### WORK REQUEST:
Please copy, character for character, each line from the beginning of the listing to the line containing "def runs (s", including both.

### THE INPUT:
theorem test_witness_EachFaultKindHasItsCause :
    raises (boot 0x00EE) .stackUnderflow = true ∧ raises (stacked 16 0x200#16 (boot 0x2200)) .stackOverflow = true ∧
    raises (boot 0x11FF) .addressError = true ∧ raises (boot 0x21FF) .addressError = true ∧
    raises (regs [(0, 0x0F)] (boot 0xB1F0)) .addressError = true ∧
    raises (regs [(0, 0x01)] (boot 0xBFFF)) .addressError = true ∧ raises (boot 0x0123) .unknownOpcode = true ∧
    raises (State.reset.setPc 0xFFF#16) .boundsError = true := by decide
theorem test_witness_EachFaultKindHasItsCause_bounds :
    raises ((boot 0xD122).setI 0xFFF#16) .boundsError = true ∧
    raises ((boot 0xF033).setI 0xFFE#16) .boundsError = true ∧
    raises ((boot 0xFF55).setI 0xFF1#16) .boundsError = true ∧
    raises ((boot 0xF065).setI 0x1000#16) .boundsError = true ∧
    raises (regs [(1, 0x10)] (boot 0xE19E)) .boundsError = true ∧
    raises (regs [(1, 0xFF)] (boot 0xE1A1)) .boundsError = true := by decide

/-- A Step of `s` fetches the word `w` and completes. -/
def runs (s : State) (w : Word) : Bool :=
  s.status == .running && s.fetchWord == some w && see (fun t => t.status) s == some .running

theorem test_witness_PcAfterACompletedStep :
    runs (boot 0x1FFF) 0x1FFF#16 = true ∧ runs (stacked 15 0x200#16 (boot 0x2200)) 0x2200#16 = true ∧
    runs (regs [(0, 0xFF)] (boot 0xBF00)) 0xBF00#16 = true ∧ runs (stacked 16 0x204#16 (boot 0x00EE)) 0x00EE#16 = true ∧
    runs (boot 0x3000) 0x3000#16 = true ∧ runs (boot 0xE09E) 0xE09E#16 = true ∧
    runs (boot 0xF00A) 0xF00A#16 = true ∧ runs (hold 0xF (boot 0xF00A)) 0xF00A#16 = true ∧
    runs (boot 0x6005) 0x6005#16 = true := by decide
theorem test_witness_ResetLeavesTheStatedState : ∃ t : State, t = State.reset.applyReset := ⟨_, rfl⟩
theorem test_witness_StepKeepsTheInvariant : midRun.Inv ∧ ∃ t, step midRun = .next t := ⟨test_inv_midRun, _, rfl⟩
theorem test_witness_TransactionsKeepTheInvariant : midRun.Inv ∧ ∃ t, transact (.loadImage [0x60, 0x05]) midRun = .next t :=
  ⟨test_inv_midRun, _, rfl⟩
/-- The clauses of AddSetsCarry, SubtractSetsNotBorrow and ShiftsMoveOneBitOut for VF: registers other than VF. -/
theorem test_witness_flag_clauses : (0x0 : Reg) ≠ vf ∧ (0xE : Reg) ≠ vf := by decide
theorem test_witness_RandomMasksAFreeDraw : (0x7F#8).getLsbD 7 = false ∧ (0xFE#8).getLsbD 0 = false := by decide
theorem test_witness_JumpSetsPcOrRaisesAddressError :
    (0x200 ≤ (0x200#16).toNat ∧ (0x200#16).toNat ≤ 0xFFF) ∧ (0x200 ≤ (0xFFF#16).toNat ∧ (0xFFF#16).toNat ≤ 0xFFF) ∧
    ((0x1FF#16).toNat < 0x200 ∨ 0xFFF < (0x1FF#16).toNat) ∧
    ((0x1000#16).toNat < 0x200 ∨ 0xFFF < (0x1000#16).toNat) := by decide
theorem test_witness_CallPushesItsOwnAddress :
    ((15 : Fin 16).val = (stacked 15 0x200#16 State.reset).sp.val ∧ 0x200 ≤ (0xFFF#16).toNat ∧ (0xFFF#16).toNat ≤ 0xFFF) ∧
    ((0 : Fin 16).val = State.reset.sp.val ∧ 0x200 ≤ (0x200#16).toNat ∧ (0x200#16).toNat ≤ 0xFFF) ∧
    (0x1FF#16).toNat < 0x200 ∧ 0xFFF < (0x1000#16).toNat ∧
    (0x200 ≤ (0x200#16).toNat ∧ (0x200#16).toNat ≤ 0xFFF ∧ (stacked 16 0x200#16 State.reset).sp.val = 16) := by decide
theorem test_witness_ReturnPopsAndAdvances : (0 : Fin 16).val + 1 = (stacked 1 0x204#16 State.reset).sp.val ∧
    (15 : Fin 16).val + 1 = (stacked 16 0x204#16 State.reset).sp.val ∧ State.reset.sp.val = 0 := by decide
theorem test_witness_JumpOffsetChecksTheExactSum :
    ((0x1FF#16).toNat ≤ 0xFFF ∧ 0x200 ≤ ((regs [(0, 1)] State.reset).readV 0).toNat + (0x1FF#16).toNat ∧
      ((regs [(0, 1)] State.reset).readV 0).toNat + (0x1FF#16).toNat ≤ 0xFFF) ∧
    (0x200 ≤ (State.reset.readV 0).toNat + (0xFFF#16).toNat ∧ (State.reset.readV 0).toNat + (0xFFF#16).toNat ≤ 0xFFF) ∧
    (State.reset.readV 0).toNat + (0x1FF#16).toNat < 0x200 ∧
    0xFFF < ((regs [(0, 1)] State.reset).readV 0).toNat + (0xFFF#16).toNat := by decide
theorem test_witness_CallThenReturnResumesAfterTheCall : 0x200 ≤ (0x300#16).toNat ∧ (0x300#16).toNat ≤ 0xFFF ∧
    (stacked 15 0x204#16 State.reset).sp.val < 16 ∧
    ∃ t u : State, exec (.call 0x300#16) (stacked 15 0x204#16 State.reset) = .next t ∧ u.stack = t.stack ∧ u.sp = t.sp :=
  ⟨by decide, by decide, by decide, _, _, rfl, rfl, rfl⟩
theorem test_witness_IndexRegisterWrites : (0xFFF#16).toNat ≤ 0xFFF ∧ (0x000#16).toNat ≤ 0xFFF := by decide
theorem test_witness_BcdStoresThreeDigits : indexAddr (State.reset.setI 0xFFD#16) + 2 ≤ 0xFFF ∧
    0xFFF < indexAddr (State.reset.setI 0xFFE#16) + 2 := by decide
theorem test_witness_BlockTransfers : indexAddr (State.reset.setI 0xFF0#16) + (0xF : Reg).val ≤ 0xFFF ∧
    0xFFF < indexAddr (State.reset.setI 0xFF1#16) + (0xF : Reg).val ∧
    indexAddr (State.reset.setI 0xFFF#16) + (0x0 : Reg).val ≤ 0xFFF ∧
    0xFFF < indexAddr (State.reset.setI 0x1000#16) + (0x0 : Reg).val := by decide
theorem test_witness_DumpThenLoadRestoresTheRegisters :
    indexAddr (State.reset.setI 0xFF0#16) + (0xF : Reg).val ≤ 0xFFF ∧
    ∃ t u : State, exec (.ldMemVx 0xF) (State.reset.setI 0xFF0#16) = .next t ∧ u.mem = t.mem ∧ u.i = 0xFF0#16 :=
  ⟨by decide, _, { State.reset with mem := _, i := _ }, rfl, rfl, rfl⟩
theorem test_witness_StoredBytesAreFetchedAsCode :
    (∃ t, exec (.ldMemVx 1) (State.reset.setI 0xFFE#16) = .next t ∧
      indexAddr (State.reset.setI 0xFFE#16) + (1 : Reg).val ≤ 0xFFF ∧ (1 : Reg).val = (0 : Reg).val + 1 ∧
      (1 : Reg).val ≤ (1 : Reg).val) ∧
    (∃ t, exec (.ldB 5) (State.reset.setI 0xFFD#16) = .next t ∧ indexAddr (State.reset.setI 0xFFD#16) + 2 ≤ 0xFFF) :=
  ⟨⟨_, rfl, by decide⟩, ⟨_, rfl, by decide⟩⟩
theorem test_witness_DrawXorsTheSprite :
    (15 ≤ 15 ∧ (0 < 15 → indexAddr (State.reset.setI 0xFF1#16) + 15 - 1 ≤ 0xFFF)) ∧
    (0 ≤ 15 ∧ (0 < 0 → indexAddr (State.reset.setI 0xFFFF#16) + 0 - 1 ≤ 0xFFF)) ∧
    (0 < 15 ∧ 0xFFF < indexAddr (State.reset.setI 0xFF2#16) + 15 - 1) := by decide
theorem test_witness_DrawXorsTheSprite_covers :
    SpriteCovers (regs [(1, 63), (2, 31)] (poke 0x300 [0xC0] (State.reset.setI 0x300#16))) 1 2 1 0 31 :=
  ⟨0, 1, by decide⟩
theorem test_witness_DrawingTwiceRestoresTheScreen :
    ∃ s t u : State, 1 ≤ 15 ∧ (0 < 1 → indexAddr s + 1 - 1 ≤ 0xFFF) ∧ exec (.drw 0 0 1) s = .next t ∧ u.fb = t.fb ∧
      u.mem = s.mem ∧ u.i = s.i ∧ u.readV 0 = s.readV 0 :=
  ⟨State.reset, _, _, by decide, by decide, rfl, rfl, rfl, rfl, by decide⟩
theorem test_witness_KeySkips : ((regs [(1, 0xF)] State.reset).readV 1).toNat = (0xF : Key).val ∧
    (State.reset.readV 1).toNat = (0x0 : Key).val ∧ 0xF < ((regs [(1, 0x10)] State.reset).readV 1).toNat := by decide
theorem test_witness_KeyWaitTakesTheLeastKey : (∀ k : Key, State.reset.keyPressed k = false) ∧
    ((hold 0xF State.reset).keyPressed 0xF = true ∧ ∀ j : Key, j.val < 0xF → (hold 0xF State.reset).keyPressed j = false) ∧
    ((hold 0xF (hold 0x0 State.reset)).keyPressed 0x0 = true ∧
      ∀ j : Key, j.val < 0x0 → (hold 0xF (hold 0x0 State.reset)).keyPressed j = false) := by decide
theorem test_witness_OnlyCallAndRetTouchTheStack :
    (∃ t, step (boot 0x2300) = .next t ∧ t.sp ≠ (boot 0x2300).sp) ∧
    (∃ t, step (stacked 1 0x204#16 (boot 0x00EE)) = .next t ∧ t.sp ≠ (stacked 1 0x204#16 (boot 0x00EE)).sp) :=
  ⟨⟨_, rfl, by decide⟩, ⟨_, rfl, by decide⟩⟩
theorem test_witness_OnlyClsAndDrwTouchTheScreen : ∃ t, step (boot 0x00E0) = .next t ∧
    t.drawFlag ≠ (boot 0x00E0).drawFlag := ⟨_, rfl, by decide⟩
theorem test_witness_VfIsWrittenOnlyAsFlagOrDestination :
    (∃ t, step (boot 0x6FAA) = .next t ∧ t.readV vf ≠ (boot 0x6FAA).readV vf) ∧
    (∃ t, step (boot 0x8125) = .next t ∧ t.readV vf ≠ (boot 0x8125).readV vf) :=
  ⟨⟨_, rfl, by decide⟩, ⟨_, rfl, by decide⟩⟩
theorem test_witness_OnlyStoresWriteMemory :
    (∃ t, step (regs [(0, 9)] ((boot 0xF033).setI 0xFFD#16)) = .next t ∧ t.mem.read 0xFFF ≠ (boot 0xF033).mem.read 0xFFF) ∧
    (∃ t, step (regs [(0, 9)] ((boot 0xF055).setI 0xFFF#16)) = .next t ∧ t.mem.read 0xFFF ≠ (boot 0xF055).mem.read 0xFFF) :=
  ⟨⟨_, rfl, by decide⟩, ⟨_, rfl, by decide⟩⟩
theorem test_witness_OnlyTimerLoadsWriteTheTimers :
    (∃ t, step (regs [(3, 1)] (boot 0xF315)) = .next t ∧ t.dt ≠ (boot 0xF315).dt) ∧
    (∃ t, step (regs [(3, 1)] (boot 0xF318)) = .next t ∧ t.st ≠ (boot 0xF318).st) :=
  ⟨⟨_, rfl, by decide⟩, ⟨_, rfl, by decide⟩⟩
theorem test_witness_KeysAreWrittenByTheHostAlone : (hold 0xF State.reset).keyPressed 0xF = true ∧
    State.reset.keyPressed 0xF = false ∧ ∃ t, step (boot 0x6005) = .next t ∧ transact .tick State.reset = .next State.reset :=
  ⟨by decide, by decide, _, rfl, rfl⟩
theorem test_witness_LoadImageWritesTheImageOrNothing : (List.replicate 0xE00 0x60#8).length ≤ 0xE00 ∧
    ([] : List Byte).length ≤ 0xE00 ∧ 0xE00 < (List.replicate 0xE01 0x60#8).length := by
  simp only [List.length_replicate, List.length_nil]
  decide
theorem test_witness_BootRunsTheFirstWordOfTheImage : (0x60#8 :: 0x05#8 :: List.replicate 0xDFE 0x00#8).length ≤ 0xE00 ∧
    decode [0x60#8, 0x05#8] = .ok (.ldImm 0 0x05#8, []) := by
  simp only [List.length_cons, List.length_replicate]
  exact ⟨by decide, rfl⟩
/-- A state that has taken the error `k`. -/
def faultedBy (k : FaultKind) : State := State.reset.raise k none 0x200#16

theorem test_witness_HostPortsShowTheState : midRun.Inv ∧ midRun.fault = none ∧ midRun.status = .running ∧
    midRun.endRun.status = .ended ∧
    ∀ k : FaultKind, (faultedBy k).status = .faulted ∧ ∃ f, (faultedBy k).fault = some f ∧ f.kind = k :=
  ⟨test_inv_midRun, rfl, rfl, rfl, fun _ => ⟨rfl, _, rfl, rfl⟩⟩
theorem test_witness_PlacedInstructionRunsFirst : (Instr.ldI 0xFFF#16).wellFormed = true := by decide

end Sys2Proof.Tests
end

section
/-! PROOFS. The families that the high nibble alone picks (spec/30_encoding.md R44, R45). -/

namespace Sys2Proof

/-- A word of format XYN, written as the opcode map writes it: the operation's nibble and the operands at their
weights. -/
theorem ofNat_eq_wordXYN (op : BitVec 4) (x y : Reg) (n : BitVec 4) :
    BitVec.ofNat 16 (op.toNat * 0x1000 + 0x100 * x.val + 0x10 * y.val + n.toNat) = wordXYN op x y n := by
  apply BitVec.eq_of_toNat_eq
  have := (wordXYN op x y n).isLt
  rw [wordXYN_toNat] at this ⊢
  rw [BitVec.toNat_ofNat]
  omega

theorem decodeWord_of_nibble1_eq_5 {w : Word} (h : nibble1 w = 0x5#4) :
    decodeWord w = some (.seReg (fieldX w) (fieldY w)) := by
  simp [decodeWord, h]

theorem decodeWord_of_nibble1_eq_9 {w : Word} (h : nibble1 w = 0x9#4) :
    decodeWord w = some (.sneReg (fieldX w) (fieldY w)) := by
  simp [decodeWord, h]

theorem decodeWord_wordXYN_5 (x y : Reg) (n : BitVec 4) : decodeWord (wordXYN 0x5#4 x y n) = some (.seReg x y) := by
  simp [decodeWord_of_nibble1_eq_5]

theorem decodeWord_wordXYN_9 (x y : Reg) (n : BitVec 4) : decodeWord (wordXYN 0x9#4 x y n) = some (.sneReg x y) := by
  simp [decodeWord_of_nibble1_eq_9]

/-- Outside the 0, 8, E and F families a word decodes, and the row it decodes to has one fixed field: the high nibble.
So the row is a function of that nibble alone. -/
theorem decodeWord_map_opcodeRow {w : Word} (h0 : nibble1 w ≠ 0x0#4) (h8 : nibble1 w ≠ 0x8#4)
    (hE : nibble1 w ≠ 0xE#4) (hF : nibble1 w ≠ 0xF#4) :
    (decodeWord w).map opcodeRow = some [(15, 12, (nibble1 w).toNat)] := by
  have hlt := (nibble1 w).isLt
  rw [Ne, BitVec.toNat_eq] at h0 h8 hE hF
  unfold decodeWord
  split
  -- the four families excluded by hypothesis, then the values above 0xF, then the twelve high-nibble families
  case h_1 | h_9 | h_15 | h_16 => contradiction
  case h_17 =>
    simp only [imp_false] at *
    omega
  all_goals next hop => simp [opcodeRow, hop]

/-- Settles O5: the row of a word in these families is read off its high nibble (`decodeWord_map_opcodeRow`), and
5xyn and 9xyn are words of format XYN whose nibble 4 no field of the instruction reads. -/
theorem highNibbleFamiliesIgnoreTheRest : Obligations.HighNibbleFamiliesIgnoreTheRest := by
  unfold Obligations.HighNibbleFamiliesIgnoreTheRest
  refine ⟨fun w u hwu h0 h8 hE hF => ?_, fun x y n => ⟨?_, ?_⟩⟩
  · have hw := decodeWord_map_opcodeRow h0 h8 hE hF
    have hu := decodeWord_map_opcodeRow (w := u) (hwu ▸ h0) (hwu ▸ h8) (hwu ▸ hE) (hwu ▸ hF)
    refine ⟨fun hnone => ?_, by rw [hw, hu, hwu]⟩
    rw [hnone] at hw
    cases hw
  · exact (congrArg decodeWord (ofNat_eq_wordXYN 0x5#4 x y (.ofFin n))).trans (decodeWord_wordXYN_5 x y (.ofFin n))
  · exact (congrArg decodeWord (ofNat_eq_wordXYN 0x9#4 x y (.ofFin n))).trans (decodeWord_wordXYN_9 x y (.ofFin n))

end Sys2Proof
end


section
/-! PROOFS. The compare skips (spec/41_control_flow.md R62 to R65): how their words decode and what their handlers do
to PC. -/

namespace Sys2Proof

/-- A word of format XKK, written as the opcode map writes it: the operation's nibble and the operands at their
weights. -/
theorem ofNat_eq_wordXKK (op : BitVec 4) (x : Reg) (kk : Byte) :
    BitVec.ofNat 16 (op.toNat * 0x1000 + 0x100 * x.val + kk.toNat) = wordXKK op x kk := by
  apply BitVec.eq_of_toNat_eq
  have := (wordXKK op x kk).isLt
  rw [wordXKK_toNat] at this ⊢
  rw [BitVec.toNat_ofNat]
  omega

theorem decodeWord_wordXKK_3 (x : Reg) (kk : Byte) : decodeWord (wordXKK 0x3#4 x kk) = some (.seImm x kk) := by
  simp [decodeWord, fieldKK]

theorem decodeWord_wordXKK_4 (x : Reg) (kk : Byte) : decodeWord (wordXKK 0x4#4 x kk) = some (.sneImm x kk) := by
  simp [decodeWord, fieldKK]

namespace Machine

/-- What the executor adds to PC after a compare: one word more where the condition holds (R54, R55). -/
@[simp] theorem advanceBy_skipIf (c : Bool) : advanceBy (skipIf c) = if c then 4#16 else 2#16 := by
  cases c <;> rfl

/-- The PC update changes PC alone. -/
theorem advance_onlyChanges (s : State) (a : Advance) : OnlyChanges [.pc] s (s.advance a) := by
  intro p hp
  cases p
  case pc => exact absurd (List.mem_singleton_self Part.pc) hp
  all_goals rfl

/-- A handler that only picks between SKIP and NEXT completes and changes PC alone; `p` is the condition as a
proposition. -/
theorem completes_skipIf (s : State) {c : Bool} {p : Prop} [Decidable p] (hc : c = true ↔ p) :
    Completes (complete (skipIf c) s) fun t =>
      t.pc = (if p then s.pc + 4#16 else s.pc + 2#16) ∧ OnlyChanges [.pc] s t := by
  refine ⟨s.advance (skipIf c), complete_eq .., ?_, advance_onlyChanges s _⟩
  simp only [advance_pc, advanceBy_skipIf, hc, apply_ite (s.pc + ·)]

### OUTPUT BELOW:
theorem test_witness_EachFaultKindHasItsCause :
    raises (boot 0x00EE) .stackUnderflow = true ∧ raises (stacked 16 0x200#16 (boot 0x2200)) .stackOverflow = true ∧
    raises (boot 0x11FF) .addressError = true ∧ raises (boot 0x21FF) .addressError = true ∧
    raises (regs [(0, 0x0F)] (boot 0xB1F0)) .addressError = true ∧
    raises (regs [(0, 0x01)] (boot 0xBFFF)) .addressError = true ∧ raises (boot 0x0123) .unknownOpcode = true ∧
    raises (State.reset.setPc 0xFFF#16) .boundsError = true := by decide
theorem test_witness_EachFaultKindHasItsCause_bounds :
    raises ((boot 0xD122).setI 0xFFF#16) .boundsError = true ∧
    raises ((boot 0xF033).setI 0xFFE#16) .boundsError = true ∧
    raises ((boot 0xFF55).setI 0xFF1#16) .boundsError = true ∧
    raises ((boot 0xF065).setI 0x1000#16) .boundsError = true ∧
    raises (regs [(1, 0x10)] (boot 0xE19E)) .boundsError = true ∧
    raises (regs [(1, 0xFF)] (boot 0xE1A1)) .boundsError = true := by decide

/-- A Step of `s` fetches the word `w` and completes. -/
def runs (s : State) (w : Word) : Bool :=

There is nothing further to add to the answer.